• Collected data
________________________

-- ==== Sys2Proof/Proofs/GainRequests.lean ====
section
/-! PROOFS. GAIN.SET's checks and what it stores, the gain law, the take of the schedule, and the ramp step (R129 to R137). -/

namespace Sys2Proof.Machine

variable {s : State} {p : Fin 8}

/-- A request whose owner answers with one programme written completes with that programme, and changes nothing else but the port. -/
theorem completes_of_setProg {c : Instr} {r : Request} {x : Programme} {st : Status} {body : List Byte} (hc : requestOf c = some r)
    (hs : s.ready) (ha : takeRequest r.code r.body (s.taking r) = ⟨(s.taking r).setProg p x, st, body⟩) :
    Completes c s st body (fun t => t.prog p = x ∧ s.otherProgs p t ∧ s.sameBut [.progs, .port] t) :=
  completes_of_answer (a := ⟨_, st, body⟩) hc (.inl hs) ha
    ⟨State.prog_setProg (s.taking r) p _, fun _ hk => State.prog_setProg_ne (s.taking r) hk _,
      sameBut_of_take (by decide) (sameBut_mono (setProg_sameBut (s.taking r) p _) (by decide))⟩

/-! ### What GAIN.SET is answered (R129) -/

theorem readGainMode_of_lt {b : Byte} (h : 2 < b.toNat) : readGainMode b = none := by
  have hne (c : Byte) (hc : c.toNat ≤ 2) : b ≠ c := fun hb => by subst hb; omega
  rw [readGainMode, if_neg (hne 0x00 (by decide)), if_neg (hne 0x01 (by decide)), if_neg (hne 0x02 (by decide))]

theorem readGainMode_of_le {b : Byte} (h : b.toNat ≤ 2) : ∃ m, readGainMode b = some m := by
  have : b = 0 ∨ b = 1 ∨ b = 2 := by
    have hb : b.toNat = 0 ∨ b.toNat = 1 ∨ b.toNat = 2 := by omega
    exact hb.imp (fun h => BitVec.eq_of_toNat_eq h) (Or.imp (fun h => BitVec.eq_of_toNat_eq h) (fun h => BitVec.eq_of_toNat_eq h))
  rcases this with rfl | rfl | rfl
  · exact ⟨_, rfl⟩
  · exact ⟨_, rfl⟩
  · exact ⟨_, rfl⟩

theorem takeGainSet_of_length_ne {body : List Byte} (h : body.length ≠ 12) : takeGainSet body s = refuse s .malformed := by
  unfold takeGainSet
  split
  · exact absurd rfl h
  · rfl

theorem takeGainSet_of_bad_mode {a md : Byte} {rest : List Byte} (hr : rest.length = 10) (h : 2 < md.toNat) :
    takeGainSet (a :: md :: rest) s = refuse s .malformed := by
  match rest, hr with
  | [_, _, _, _, _, _, _, _, _, _], _ => simp only [takeGainSet, readGainMode_of_lt h]

theorem takeGainSet_of_bad_programme {a md : Byte} {rest : List Byte} (hr : rest.length = 10) (h : md.toNat ≤ 2) (ha : 8 ≤ a.toNat) :
    takeGainSet (a :: md :: rest) s = refuse s .range := by
  obtain ⟨m, hm⟩ := readGainMode_of_le h
  match rest, hr with
  | [_, _, _, _, _, _, _, _, _, _], _ => simp only [takeGainSet, hm, readId_of_le ha]

theorem takeGainSet_of_closed {md : Byte} {rest : List Byte} (hr : rest.length = 10) (h : md.toNat ≤ 2)
    (hc : (s.prog p).life.isClosed = true) : takeGainSet (byte1 p ++ md :: rest) s = refuse s .state := by
  obtain ⟨m, hm⟩ := readGainMode_of_le h
  match rest, hr with
  | [_, _, _, _, _, _, _, _, _, _], _ => simp [takeGainSet, byte1, hm, readId_ofNat, hc]

/-- Settings of 16 bits read back from the body, so an open programme stores them clamped and acts on the mode. -/
theorem takeGainSet_of_open {x : GainSettings} (mode : GainMode) (h : (s.prog p).life.isClosed = false)
    (hx : ∀ v ∈ [x.boost, x.cut, x.rise, x.fall, x.fixed], -32768 ≤ v ∧ v ≤ 32767) :
    takeGainSet (byte1 p ++ gainModeCode mode :: gainSettingsRecord x) s
      = ⟨s.setGain p (((s.prog p).gain.withSettings x.clamped).setMode mode), if x.clamped = x then .ok else .adjusted,
          gainModeCode mode :: gainSettingsRecord x.clamped⟩ := by
  simp only [List.forall_mem_cons, List.not_mem_nil, false_imp_iff, implies_true, and_true] at hx
  obtain ⟨⟨ht0, ht1⟩, ⟨hu0, hu1⟩, ⟨hl0, hl1⟩, ⟨hs0, hs1⟩, hc0, hc1⟩ := hx
  rw [← okOrAdjusted_bne]
  simp [takeGainSet, gainSettingsRecord, byte1, signed2, byte2, readGainMode_code, readId_ofNat, h, int2_signed2, ht0, ht1, hu0, hu1, hl0,
    hl1, hs0, hs1, hc0, hc1]

/-- What GAIN.SET leaves of a corrector (R130, R131). -/
theorem setMode_withSettings (c : Corrector) (y : GainSettings) (mode : GainMode) {d : Corrector} (hd : d = (c.withSettings y).setMode mode) :
    d.mode = mode ∧ d.settings = y
      ∧ d.g = (if mode = .track ∧ c.mode ≠ .track then y.limit c.applied else y.limit c.g)
      ∧ d.schedule = (if c.mode = .track ∧ mode ≠ .track then [] else c.schedule.map (fun e => { e with value := y.limit e.value }))
      ∧ d.taken = (match (generalizing := false) mode with
          | .off => 0
          | .fixed => y.fixed
          | .track => if c.mode = .track then y.limit c.taken else y.limit c.applied)
      ∧ d.ramp = (if d.taken = c.applied ∨ (c.mode = .track ∧ y.limit c.taken = c.applied) then 0 else c.ramp)
      ∧ d.applied = c.applied ∧ d.freeze = c.freeze ∧ d.clip = c.clip := by
  subst hd
  obtain ⟨cm, cs, g, sch, tk, ap, rm, fz, cl⟩ := c
  cases cm with
  | off => cases mode <;> simp [Corrector.withSettings, Corrector.setMode, Corrector.setTaken]
  | fixed => cases mode <;> simp [Corrector.withSettings, Corrector.setMode, Corrector.setTaken]
  | track =>
    by_cases h : y.limit tk = ap
    · cases mode <;> simp [Corrector.withSettings, Corrector.setMode, Corrector.setTaken, h]
    · cases mode <;> simp [Corrector.withSettings, Corrector.setMode, Corrector.setTaken, h]

/-- Settles O47: the settings read back, their clamping acts on G, the schedule and the mode; the checks are met in their order. -/
theorem gainSetClampsAndActsOnTheMode : Obligations.GainSetClampsAndActsOnTheMode := by
  unfold Obligations.GainSetClampsAndActsOnTheMode
  refine ⟨fun s tag hs => ⟨fun body h => ?_, fun a md rest hr => ⟨fun h => ?_, fun h ha => ?_⟩, fun p md rest hr h hc => ?_⟩,
    fun s tag p mode x hs hopen hx y hy c hc lim hlim => ?_⟩
  · exact refused_of_answer (r := ⟨tag, 0x53, _⟩) rfl (.inl hs) (takeGainSet_of_length_ne h)
  · exact refused_of_answer (r := ⟨tag, 0x53, _⟩) rfl (.inl hs) (takeGainSet_of_bad_mode hr h)
  · exact refused_of_answer (r := ⟨tag, 0x53, _⟩) rfl (.inl hs) (takeGainSet_of_bad_programme hr h ha)
  · exact refused_of_answer (r := ⟨tag, 0x53, _⟩) rfl (.inl hs) (takeGainSet_of_closed hr h hc)
  · obtain rfl : y = x.clamped := hy
    obtain rfl : lim = x.clamped.limit := funext hlim
    subst hc
    obtain ⟨h1, h2, h3, h4, h5, h6, h7⟩ := setMode_withSettings (s.prog p).gain x.clamped mode rfl
    refine Completes.imp (completes_of_setProg (r := ⟨tag, 0x53, _⟩) rfl hs (takeGainSet_of_open mode hopen hx)) ?_
    rintro t ⟨ht, hothers, hparts⟩
    rw [ht]
    exact ⟨h1, h2, h3, h4, h5, h6, h7.1, h7.2.1, h7.2.2, rfl, hothers, hparts⟩

end Sys2Proof.Machine
end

________________________

• DIRECTIONS FOR THIS TASK
Retype the portion of the data above that starts on the line with "their order. -/" and finishes on the line with "unfold Obligations.GainSetClampsAndActsOnTheMode", including both of those lines.

• RESULT
/-- Settles O47: the settings read back, their clamping acts on G, the schedule and the mode; the checks are met in their order. -/
theorem gainSetClampsAndActsOnTheMode : Obligations.GainSetClampsAndActsOnTheMode := by
  unfold Obligations.GainSetClampsAndActsOnTheMode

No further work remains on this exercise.